SciTools / cf-units

Units of measure as required by the Climate and Forecast (CF) Metadata Conventions
https://cf-units.readthedocs.io/en/latest/
BSD 3-Clause "New" or "Revised" License
66 stars 49 forks source link

Plan toward own pure-python udunits [DRAGON!] #446

Open pp-mo opened 2 months ago

pp-mo commented 2 months ago

Since so many outstanding problems + request relate to builds for alternative OS or architectures

Probably main issues :

ocefpaf commented 2 months ago

@pp-mo I'd love to meet with you'all and talk about this topic. I already opened a few similar threads in other places, there are tons of work that could be use to achieve this quicker than starting from 0. My latest attempt, which is to leverage Pint by adding udunits units to it, is in https://github.com/ioos/compliance-checker/pull/1094

Most of the discussion is happening in https://github.com/Ouranosinc/xclim/issues/1788 Both cf_xarray and metpy already have some version of it. Mine us missing only the COARDS time standard, which I plan to implement soon. With that said, I'd love to not have my own library but to contribute to a 3rd party instead.

pelson commented 2 months ago

Found this through #454...

I see the :dragon_face: and I salute you :saluting_face:!

The first thing to state: the CF-conventions are currently (last time I checked) bound to the udunits2 implementation. This is a highly questionable situation (without casting any judgement on udunit2), as to me, a standard isn't a standard if you can't define it without an implementation... It also means that it is hard to call any other implementation CF compliant, because there is no spec to comply to.
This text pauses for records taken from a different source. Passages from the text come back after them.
-- ==== Sys2Proof/Laws/Exec.lean ====
section
/-! SUPPORT. What a command and a step can do, said once: the proofs about steps cite these and unfold neither. -/

namespace Sys2Proof.Machine

/-- All a command can do: it completes with a response, writes the encoder registers only if it is an encoder command
and the decoder registers only if it is a decoder command, and leaves the parameters and the port alone. -/
theorem exec_answers (i : Instr) (s : State) : ∃ e d r,
    exec i s = .next { s with enc := e, dec := d, rsp := some r } ∧
    (i.isEncoder = false → e = s.enc) ∧ (i.isDecoder = false → d = s.dec) := by
  cases i
  case epush c =>
    simp only [exec, execEpush]
    split
    · exact ⟨s.enc, s.dec, _, rfl, fun h => rfl, fun h => rfl⟩
    · cases pushChar s.params c s.enc <;> exact ⟨_, s.dec, _, rfl, fun h => Bool.noConfusion h, fun h => rfl⟩
  case eread =>
    simp only [exec, execEread]
    split <;> exact ⟨s.enc, s.dec, _, rfl, fun h => rfl, fun h => rfl⟩
  case dnext =>
    simp only [exec, execDnext]
    split <;> split
    · exact ⟨s.enc, s.dec, _, rfl, fun _ => rfl, fun _ => rfl⟩
    · exact ⟨s.enc, _, _, rfl, fun _ => rfl, fun h => Bool.noConfusion h⟩
    · exact ⟨s.enc, s.dec, _, rfl, fun _ => rfl, fun _ => rfl⟩
    · exact ⟨s.enc, _, _, rfl, fun _ => rfl, fun h => Bool.noConfusion h⟩
  case pageof c =>
    simp only [exec, execPageof]
    split <;> exact ⟨s.enc, s.dec, _, rfl, fun h => rfl, fun h => rfl⟩
  case codeof p c =>
    simp only [exec, execCodeof]
    split <;> exact ⟨s.enc, s.dec, _, rfl, fun h => rfl, fun h => rfl⟩
  case dloadW8 v => exact ⟨s.enc, _, _, rfl, fun _ => rfl, fun h => Bool.noConfusion h⟩
  case dloadW16 v => exact ⟨s.enc, _, _, rfl, fun _ => rfl, fun h => Bool.noConfusion h⟩
  case dloadW32 v => exact ⟨s.enc, _, _, rfl, fun _ => rfl, fun h => Bool.noConfusion h⟩
  case dloadW64 v => exact ⟨s.enc, _, _, rfl, fun _ => rfl, fun h => Bool.noConfusion h⟩
  case dloadW128 v => exact ⟨s.enc, _, _, rfl, fun _ => rfl, fun h => Bool.noConfusion h⟩
  case estartW8 => exact ⟨_, s.dec, _, rfl, fun h => Bool.noConfusion h, fun _ => rfl⟩
  case estartW16 => exact ⟨_, s.dec, _, rfl, fun h => Bool.noConfusion h, fun _ => rfl⟩
  case estartW32 => exact ⟨_, s.dec, _, rfl, fun h => Bool.noConfusion h, fun _ => rfl⟩
  case estartW64 => exact ⟨_, s.dec, _, rfl, fun h => Bool.noConfusion h, fun _ => rfl⟩
  case estartW128 => exact ⟨_, s.dec, _, rfl, fun h => Bool.noConfusion h, fun _ => rfl⟩
  all_goals exact ⟨s.enc, s.dec, _, rfl, fun _ => rfl, fun _ => rfl⟩

/-- No command looks at the port. -/
theorem exec_inputs (i : Instr) (s : State) (l : List Edge) {t : State} (h : exec i s = .next t) :
    exec i { s with inputs := l } = .next { t with inputs := l } := by
  cases i
  case epush c =>
    simp only [exec, execEpush] at h ⊢
    split at h
    · rename_i hm; simp only [hm, if_true]; cases h; rfl
    · rename_i hm
      simp only [hm, if_false]
      cases hp : pushChar s.params c s.enc <;> rw [hp] at h <;> cases h <;> rfl
  case eread =>
    simp only [exec, execEread] at h ⊢
    cases hm : s.enc.mode <;> rw [hm] at h <;> cases h <;> rfl
  case dnext =>
    simp only [exec, execDnext] at h ⊢
    cases hm : s.dec.spc <;> simp only [hm] at h <;> split at h <;> rename_i hh <;> simp only [hh] <;>
      cases h <;> rfl
  case pageof c =>
    simp only [exec, execPageof] at h ⊢
    cases hm : pageOf s.params c <;> rw [hm] at h <;> cases h <;> rfl
  case codeof p c =>
    simp only [exec, execCodeof] at h ⊢
    cases hm : codeOf s.params p c <;> rw [hm] at h <;> cases h <;> rfl
  all_goals (cases h; rfl)

theorem exec_params {i : Instr} {s t : State} (h : exec i s = .next t) : t.params = s.params := by
  obtain ⟨e, d, r, h', -⟩ := exec_answers i s
  rw [h'] at h
  cases h
  rfl

theorem exec_port {i : Instr} {s t : State} (h : exec i s = .next t) : t.inputs = s.inputs := by
  obtain ⟨e, d, r, h', -⟩ := exec_answers i s
  rw [h'] at h
  cases h
  rfl

/-- DLOAD at any width, on the whole operand bus: the bits above the width are not looked at. -/
theorem exec_ofDload (w : Width) (arg : Bus) (s : State) :
    exec (.ofDload w arg) s = .next (loadDecoder (widthCode w) arg s) := by
  have key : ∃ a : Bus, exec (.ofDload w arg) s = .next (loadDecoder (widthCode w) a s) ∧
      lowBits (widthBits (widthCode w)) a = lowBits (widthBits (widthCode w)) arg := by
    cases w
    case w128 => exact ⟨_, rfl, rfl⟩
    all_goals
      refine ⟨_, rfl, ?_⟩
      apply BitVec.eq_of_toNat_eq
      rw [lowBits_toNat _ _ (by decide), lowBits_toNat _ _ (by decide)]
      simp [widthCode, widthBits]
  obtain ⟨a, h1, h2⟩ := key
  rw [h1, loadDecoder, loadDecoder, loadedRegs_congr h2]

/-- ESTART at any width. -/
theorem exec_ofEstart (w : Width) (s : State) :
    exec (.ofEstart w) s = .next (startEncoder (widthCode w) s) := by cases w <;> rfl

/-- All a step can do: a reset edge, an idle edge, a command, or a reserved command byte. -/
theorem step_cases {s t : State} (h : step s = .next t) :
    (s.edge.rst = true ∧ t = s.advance.resetEdge) ∨
    (s.edge.rst = false ∧ s.edge.command = none ∧ t = s.advance.idleEdge) ∨
    (∃ c i, s.edge.command = some c ∧ decode c = .ok i ∧ exec i s.advance = .next t) ∨
    (∃ c r, s.edge.command = some c ∧ decode c = .error r ∧ t = s.advance.badCommand) := by
  unfold step at h
  split at h
  · cases h; exact .inl ⟨by assumption, rfl⟩
  · split at h
    · cases h; exact .inr (.inl ⟨by simp_all, by assumption, rfl⟩)
    · split at h
      · exact .inr (.inr (.inl ⟨_, _, by assumption, by assumption, h⟩))
      · cases h; exact .inr (.inr (.inr ⟨_, _, by assumption, by assumption, rfl⟩))

/-- The first step of a run. -/
theorem run_succ {s t : State} (k : Nat) (h : step s = .next t) :
    Host.Core.run Sys2Proof.core (k + 1) s = Host.Core.run Sys2Proof.core k t := by
  have : ∀ (M : Host.Core) (s t : M.State), M.step s = .next t → M.run (k + 1) s = M.run k t := by
    intro M s t h
    simp [Host.Core.run, h]
  exact this Sys2Proof.core s t h

/-- The first command of a sequence. -/
theorem runCommands_cons {i : Instr} {s t : State} (is : List Instr) (h : exec i s = .next t) :
    runCommands (i :: is) s = runCommands is t := by
  simp only [runCommands, h]

/-- Strict validation as an equation of responses. -/
theorem strictlyValid_iff {w : Width} {arg : Bus} {s : State} : strictlyValid w arg s = true ↔
    reencode w arg s = some ⟨.ok, lowBits (widthBits (widthCode w)) arg, 0⟩ := by
  rw [strictlyValid, beq_iff_eq]

theorem runCommands_append (is js : List Instr) : ∀ {s t : State}, runCommands is s = .next t →
    runCommands (is ++ js) s = runCommands js t := by
  induction is with
  | nil => intro s t h; cases h; rfl
  | cons i is ih =>
    intro s t h
    obtain ⟨e, d, r, h', -⟩ := exec_answers i s
    rw [runCommands_cons is h'] at h
    rw [List.cons_append, runCommands_cons _ h']
    exact ih h

end Sys2Proof.Machine
end

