-- ==== Sys2Proof/Tests/Slice0.lean ====
section
/-! SUPPORT. Tests on fixed values, most of them the vectors of `95_test_vectors.md` under its illustrative `ROM_T`, and
for every statement with hypotheses a concrete case that meets them. -/

open Sys2Proof
open Sys2Proof.Machine

/-! ### The illustrative parameters `ROM_T` -/

namespace Slice0

-- One theorem at a time: every theorem that waits for the kernel would otherwise hold a thread, and its stack, of its own.
set_option Elab.async false

def reservedRow : Vector Scalar 64 := ⟨⟨List.replicate 64 0xFFFF⟩, rfl⟩

/-- '0' to '9', 'A' to 'Z' and '_'. -/
def row0 : Vector Scalar 64 :=
  ⟨⟨[
    0x0, 0x30, 0x31, 0x32, 0x33, 0x34, 0x35, 0x36, 0x37, 0x38, 0x39, 0x41, 0x42, 0x43, 0x44, 0x45, 0x46, 0x47,
    0x48, 0x49, 0x4A, 0x4B, 0x4C, 0x4D, 0x4E, 0x4F, 0x50, 0x51, 0x52, 0x53, 0x54, 0x55, 0x56, 0x57, 0x58, 0x59,
    0x5A, 0x5F] ++ List.replicate 26 0xFFFF⟩, rfl⟩

/-- 'a' to 'z'. -/
def row1 : Vector Scalar 64 :=
  ⟨⟨[
    0x0, 0x61, 0x62, 0x63, 0x64, 0x65, 0x66, 0x67, 0x68, 0x69, 0x6A, 0x6B, 0x6C, 0x6D, 0x6E, 0x6F, 0x70, 0x71,
    0x72, 0x73, 0x74, 0x75, 0x76, 0x77, 0x78, 0x79, 0x7A] ++ List.replicate 37 0xFFFF⟩, rfl⟩

/-- 'α' to 'ω'. -/
def row4 : Vector Scalar 64 :=
  ⟨⟨[
    0x0, 0x3B1, 0x3B2, 0x3B3, 0x3B4, 0x3B5, 0x3B6, 0x3B7, 0x3B8, 0x3B9, 0x3BA, 0x3BB, 0x3BC, 0x3BD, 0x3BE, 0x3BF,
    0x3C0, 0x3C1, 0x3C2, 0x3C3, 0x3C4, 0x3C5, 0x3C6, 0x3C7, 0x3C8, 0x3C9] ++ List.replicate 38 0xFFFF⟩, rfl⟩

/-- `ROM_T` of `95_test_vectors.md`. -/
def romT : Params where
  pages := ⟨#[row0, row1, reservedRow, reservedRow, row4, reservedRow, reservedRow, reservedRow, reservedRow,
    reservedRow, reservedRow, reservedRow, reservedRow, reservedRow, reservedRow, reservedRow], rfl⟩
  termChar := 0
  sentinel := 0xFFFF
  lowBound := 0x4E00
  highBound := 0x9FFF
  specialTag := 12

/-- A state with the given registers and `ROM_T`. -/
def st (e : EncRegs := EncRegs.reset) (d : DecRegs := DecRegs.reset) (inputs : List Edge := []) : State :=
  { enc := e, dec := d, params := romT, inputs := inputs, rsp := none }

/-- The response a command leaves. -/
def answer (o : Host.Outcome State Fault Refusal) : Option Response :=
  match o with
  | .next t => t.rsp
  | .fault _ => none
  | .refused _ => none

/-- The encoder registers a command leaves. -/
def encAfter (o : Host.Outcome State Fault Refusal) : Option EncRegs :=
  match o with
  | .next t => some t.enc
  | .fault _ => none
  | .refused _ => none

/-- The decoder registers a command leaves. -/
def decAfter (o : Host.Outcome State Fault Refusal) : Option DecRegs :=
  match o with
  | .next t => some t.dec
  | .fault _ => none
  | .refused _ => none

/-- Encoder registers in the middle of an encoding. -/
def encIn (w : WidthCode) (mode : EncMode) (page : Page) (acc : Bus) (rem : BitVec 5) : EncRegs :=
  { w := w, mode := mode, page := page, acc := acc, rem := rem, err := .ok, info := 0 }

/-- Encoder registers with an error latched. -/
def encErr (x : EncError) : EncRegs := (encIn 1 .ord 0 0x19 1).latch x

def decIn (w : WidthCode) (tag : Page) (spc : Bool) (acc : Bus) : DecRegs := { w := w, tag := tag, spc := spc, acc := acc }

/-! ### Well-formedness: each check refuses something -/

theorem test_wellFormed_accepts :
    Command.wellFormed ⟨0x94, 0⟩ = true ∧ Command.wellFormed ⟨0x5F, 1⟩ = true := by decide
theorem test_wellFormed_refuses_op : Command.wellFormed ⟨0xA0, 0⟩ = false ∧ Command.wellFormed ⟨0xFF, 0⟩ = false := by
  decide
theorem test_wellFormed_refuses_width :
    Command.wellFormed ⟨0x15, 0⟩ = false ∧ Command.wellFormed ⟨0x45, 0⟩ = false ∧
      Command.wellFormed ⟨0x9F, 0⟩ = false := by decide

/-- `ROM_T` with one entry of page 0 changed. -/
def spoiled (k : Nat) (c : Scalar) : Params :=
  { romT with pages := ⟨#[⟨⟨row0.toList.set k c⟩, by simp⟩, row1, reservedRow, reservedRow, row4, reservedRow,
      reservedRow, reservedRow, reservedRow, reservedRow, reservedRow, reservedRow, reservedRow, reservedRow,
      reservedRow, reservedRow], rfl⟩ }

theorem test_v1_refuses_gap : ¬ (spoiled 5 0xFFFF).V1 := fun h => by
  rcases h 0 with h | h
  · exact absurd (h 1) (by decide +kernel)
  · exact absurd (h.2.2.1 5 (by decide) (by decide +kernel)) (by decide +kernel)
theorem test_v2_refuses_descent : ¬ (spoiled 5 0x31).V2 := fun h =>
  absurd (h 0 (by decide +kernel) 4 (by decide) (by decide +kernel)) (by decide +kernel)
theorem test_v3_refuses_above_sentinel : ¬ (spoiled 37 0x10000).V3 := fun h =>
  absurd (h 0 37 (by decide) (by decide +kernel)).2 (by decide +kernel)
theorem test_v4_refuses_page_order : ¬ (spoiled 1 0x62).V4 := fun h =>
  absurd (h 0 1 (by decide) (by decide +kernel) (by decide +kernel)) (by decide +kernel)
theorem test_v5_refuses_equal : ¬ ({ romT with termChar := 0xFFFF } : Params).V5 := by decide +kernel
theorem test_v6_refuses_surrogate : ¬ (spoiled 37 0xD800).V6 := fun h =>
  absurd (h 0 37 (by decide) (by decide +kernel)) (by decide +kernel)
theorem test_v7_refuses_twice : ¬ (spoiled 37 0x61).V7 := fun h =>
  absurd (h 0 1 0x61 ⟨37, by decide +kernel⟩ ⟨1, by decide +kernel⟩) (by decide)
theorem test_v8_refuses_order : ¬ ({ romT with highBound := 0x4DFF } : Params).V8 := fun h =>
  absurd h.1 (by decide)
theorem test_v9_refuses_tag : ¬ ({ romT with specialTag := 13 } : Params).V9 := by decide
theorem test_v10_refuses_table_page : ¬ ({ romT with specialTag := 4 } : Params).V10 := by
  rintro (h | h)
  · exact absurd (h 1) (by decide +kernel)
  · exact absurd (h 0x3B1 ⟨1, by decide +kernel⟩) (by decide)

/-- Where the real characters of `ROM_T` stand: in three pages, each in a range of its own. -/
abbrev InRange (p : Page) (c : Scalar) : Prop :=
  (p = 0 ∧ 0x30 ≤ c.toNat ∧ c.toNat ≤ 0x5F) ∨ (p = 1 ∧ 0x61 ≤ c.toNat ∧ c.toNat ≤ 0x7A) ∨
    (p = 4 ∧ 0x3B1 ≤ c.toNat ∧ c.toNat ≤ 0x3C9)

theorem romT_rows : ∀ p : Page, (romT.pages[p.toNat]'p.isLt).toList.tail.all (fun c =>
    c == 0xFFFF || (p == 0 && Nat.ble 0x30 c.toNat && Nat.ble c.toNat 0x5F) ||
      (p == 1 && Nat.ble 0x61 c.toNat && Nat.ble c.toNat 0x7A) ||
      (p == 4 && Nat.ble 0x3B1 c.toNat && Nat.ble c.toNat 0x3C9)) = true := by decide +kernel

theorem romT_ranges (p : Page) (k : Code) (hk : k ≠ 0) (hs : romT.entry p k ≠ romT.sentinel) :
    InRange p (romT.entry p k) := by
  have h := List.all_eq_true.1 (romT_rows p) _ (entry_mem_tail romT p k hk)
  simp only [Bool.or_eq_true, Bool.and_eq_true, beq_iff_eq, Nat.ble_eq, or_assoc, and_assoc] at h
  exact h.resolve_left hs

/-- A character that stands in no range of a page has no code there. -/
theorem romT_codeOf_none {p : Page} {c : Scalar} (hs : c ≠ romT.sentinel) (h : ¬ InRange p c) : codeOf romT p c = none :=
  codeOf_eq_none fun k hk he => h (he ▸ romT_ranges p k hk (he ▸ hs))

/-- Every page but three is reserved. -/
theorem romT_reserved {p : Page} (h0 : p ≠ 0) (h1 : p ≠ 1) (h4 : p ≠ 4) : romT.ReservedPage p := fun k => by
  have h : ∀ p : Page, p = 0 ∨ p = 1 ∨ p = 4 ∨
      (romT.pages[p.toNat]'p.isLt).toList.all (fun c => c == 0xFFFF) = true := by decide +kernel
  have h := List.all_eq_true.1 ((((h p).resolve_left h0).resolve_left h1).resolve_left h4) _
    (Vector.mem_toList_iff.2 (Vector.getElem_mem k.isLt))
  exact beq_iff_eq.1 h

theorem romT_validPage_0 : romT.ValidPage 0 := by decide +kernel
theorem romT_validPage_1 : romT.ValidPage 1 := by decide +kernel
theorem romT_validPage_4 : romT.ValidPage 4 := by decide +kernel
theorem romT_ascends_0 : ∀ k : Code, 1 ≤ k.toNat → k.toNat + 1 ≤ romT.count 0 →
    romT.entry 0 k < romT.entry 0 (k + 1) := by decide +kernel
theorem romT_ascends_1 : ∀ k : Code, 1 ≤ k.toNat → k.toNat + 1 ≤ romT.count 1 →
    romT.entry 1 k < romT.entry 1 (k + 1) := by decide +kernel
theorem romT_ascends_4 : ∀ k : Code, 1 ≤ k.toNat → k.toNat + 1 ≤ romT.count 4 →
    romT.entry 4 k < romT.entry 4 (k + 1) := by decide +kernel

/-- `ROM_T` is valid, as its file says. -/
theorem romT_valid : romT.Valid where
  v1 := by
    intro p
    by_cases h0 : p = 0
    · exact .inr (h0 ▸ romT_validPage_0)
    by_cases h1 : p = 1
    · exact .inr (h1 ▸ romT_validPage_1)
    by_cases h4 : p = 4
    · exact .inr (h4 ▸ romT_validPage_4)
    exact .inl (romT_reserved h0 h1 h4)
  v2 := by
    intro p hp
    rcases romT_ranges p 1 (by decide) (hp.2.2.1 1 (by decide) hp.2.1) with ⟨rfl, -⟩ | ⟨rfl, -⟩ | ⟨rfl, -⟩
    · exact romT_ascends_0
    · exact romT_ascends_1
    · exact romT_ascends_4
  v3 := by
    intro p k hk hs
    rw [BitVec.lt_def, BitVec.lt_def, show romT.termChar.toNat = 0 from rfl, show romT.sentinel.toNat = 0xFFFF from rfl]
    rcases romT_ranges p k hk hs with ⟨-, h⟩ | ⟨-, h⟩ | ⟨-, h⟩ <;> omega
  v4 := by
    intro p q hpq hp hq
    rw [BitVec.lt_def]
    rcases romT_ranges p 1 (by decide) (hp.2.2.1 1 (by decide) hp.2.1) with ⟨rfl, h⟩ | ⟨rfl, h⟩ | ⟨rfl, h⟩ <;>
      rcases romT_ranges q 1 (by decide) (hq.2.2.1 1 (by decide) hq.2.1) with ⟨rfl, h'⟩ | ⟨rfl, h'⟩ | ⟨rfl, h'⟩ <;>
        first | omega | exact absurd hpq (by decide)
  v5 := by
    refine ⟨by decide, fun p k hk hs he => ?_, by decide, by decide, by decide⟩
    have h := romT_ranges p k hk hs
    rw [InRange, he, show romT.termChar.toNat = 0 from rfl] at h
    omega
  v6 := by
    intro p k hk hs
    rcases romT_ranges p k hk hs with ⟨-, h⟩ | ⟨-, h⟩ | ⟨-, h⟩ <;> exact ⟨by omega, by omega⟩
  v7 := by
    rintro p q c ⟨j, hj, rfl, hs⟩ ⟨k, hk, he, -⟩
    have h1 := romT_ranges p j hj hs
    have h2 := romT_ranges q k hk (he ▸ hs)
    rw [he] at h2
    rcases h1 with ⟨rfl, h⟩ | ⟨rfl, h⟩ | ⟨rfl, h⟩ <;> rcases h2 with ⟨rfl, h'⟩ | ⟨rfl, h'⟩ | ⟨rfl, h'⟩ <;>
      first | rfl | omega
  v8 := by
    refine ⟨by decide, by decide, fun c h => ?_⟩
    have h1 : 0x4E00 ≤ c.toNat := h.1
    have h2 : c.toNat ≤ 0x9FFF := h.2
    exact ⟨by omega, by omega⟩
  v9 := by decide
  v10 := .inl (romT_reserved (by decide) (by decide) (by decide))

/-- The special block of `ROM_T` stands above all three pages, at the highest tag. -/
theorem romT_v4WithBlock : romT.V4WithBlock := by
  intro p hp
  have h0 : romT.entry p 1 ≠ romT.sentinel := hp.2.2.1 1 (by decide) hp.2.1
  have hlow : romT.lowBound.toNat = 0x4E00 := by decide
  have htag : romT.specialTag.toNat = 12 := by decide
  rw [BitVec.lt_def, BitVec.lt_def, BitVec.lt_def, BitVec.lt_def, hlow, htag]
  rcases romT_ranges p 1 (by decide) h0 with ⟨rfl, h⟩ | ⟨rfl, h⟩ | ⟨rfl, h⟩ <;>
    exact ⟨fun _ => by omega, fun h' => absurd h' (by decide)⟩
/-- U+03B1 of page 4 stands above a block of U+0040 and U+0041, whose tag is higher. -/
theorem test_v4WithBlock_refuses_low_block :
    ¬ ({ romT with lowBound := 0x40, highBound := 0x41 } : Params).V4WithBlock := fun h =>
  absurd ((h 4 (by decide +kernel)).1 (by decide)) (by decide +kernel)
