-- ==== Sys2Proof/WellFormed.lean ====
section
/-! DEFINITION. Well-formedness. An `Instr` needs no check to be executed: its one field has exactly the 12 bits of the
value field, and "Every 16-bit word decodes to one of the sixteen instructions and executes" (30_encoding.md R81, R85).
What can be ill-formed is the notation of R88: an instruction with a nonzero ignored bit has no assembler line of its
own, and an operand out of range is refused. -/

namespace Sys2Proof

/-- The instruction has 0 in every bit that 30_encoding.md R82 marks ignored: the words that R88's assembler writes for
an instruction line, and that its disassembler prints as one. -/
def Instr.canonical : Instr → Bool
  | .ldi v => v.extractLsb' 8 4 == 0
  | .ldm _ => true
  | .str _ => true
  | .add v => v == 0
  | .sub v => v == 0
  | .jnz _ => true
  | .swb v => v == 0
  | .swc v => v == 0
  | .swd v => v == 0
  | .swe v => v == 0
  | .or v => v == 0
  | .and v => v == 0
  | .not v => v == 0
  | .shl v => v == 0
  | .shr v => v == 0
  | .hlt v => v == 0

/-- The largest operand a mnemonic takes, none for the twelve that take no operand (R88). -/
def Mnemonic.operandMax : Mnemonic → Option Nat
  | .LDI => some 255
  | .LDM => some 4095
  | .STR => some 4095
  | .JNZ => some 4095
  | .ADD => none
  | .SUB => none
  | .SWB => none
  | .SWC => none
  | .SWD => none
  | .SWE => none
  | .OR => none
  | .AND => none
  | .NOT => none
  | .SHL => none
  | .SHR => none
  | .HLT => none

/-- `n` is an operand that the mnemonic takes. "An assembler refuses an operand out of range and does not reduce it"
(R88). -/
def Mnemonic.operandFits (m : Mnemonic) (n : Nat) : Bool :=
  match m.operandMax with
  | none => false
  | some top => decide (n ≤ top)

/-- `n` fits the line's place for a number, where the line has one: the operand ranges of R88, one byte for `.byte`,
16 bits for `.word`. -/
def AsmLine.numberFits (n : Nat) : AsmLine → Bool
  | .plain m => m.operandMax.isNone
  | .operand m _ => m.operandFits n
  | .byte _ => decide (n < 256)
  | .word _ => decide (n < 65536)
  | .label _ => true

/-- A line whose number is written out is well formed when the number fits (R88). A line that names a label is checked
when the label's address is known, by the assembler. -/
def AsmLine.wf (l : AsmLine) : Bool :=
  match l with
  | .plain m => m.operandMax.isNone
  | .operand m (.label _) => m.operandMax.isSome
  | .operand _ (.lit n) => l.numberFits n
  | .byte (.lit n) => l.numberFits n
  | .byte (.label _) => true
  | .word (.lit n) => l.numberFits n
  | .word (.label _) => true
  | .label _ => true

end Sys2Proof
end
The best you can do is to validate the implementation against udunits2.

All of this said, I did a lot of work to make a udunits2 compatible parser in this project. I did this with the express goal of one-day opening the conversation with the CF-conventions body to propose adoption of a BNF grammar for units (note that udunits2 does have such a grammar... but it isn't followed in the udunits2 implementation :facepalm: https://pelson.github.io/2019/cf_units_tex/, which makes the udnuits2 BNF definition not a CF compliant specification...).

I didn't asses the amount of work that follows to implement a udunit2 compatible library, once you have parsing in-place. I don't really know how udunits2 defines the conversions, for example. It could be that you read in the XML and you're nearly done... or it could be that dragons :dragon_face: :dragon_face: :dragon_face: start flying from the nest :joy:.

For old-times sake, consider me interested in the progress on this issue!

trexfeathers commented 2 months ago

@pelson we're often battling with a tricky compromise between:

Our current solution - depending on udunits2, the same dependency that CF has - is already a good compromise in terms of a joined up ecosystem and avoiding divergence (which would be a risk if maintaining a 'parallel' implementation). But as @pp-mo has said elsewhere it is proving unrealistic while our Cython expertise remains low, making a 'parallel' Python implementation look like the best compromise, despite the known costs.

ocefpaf commented 2 months ago

It could be that you read in the XML and you're nearly done... or it could be that dragons 🐲 🐲 🐲 start flying from the nest 😂.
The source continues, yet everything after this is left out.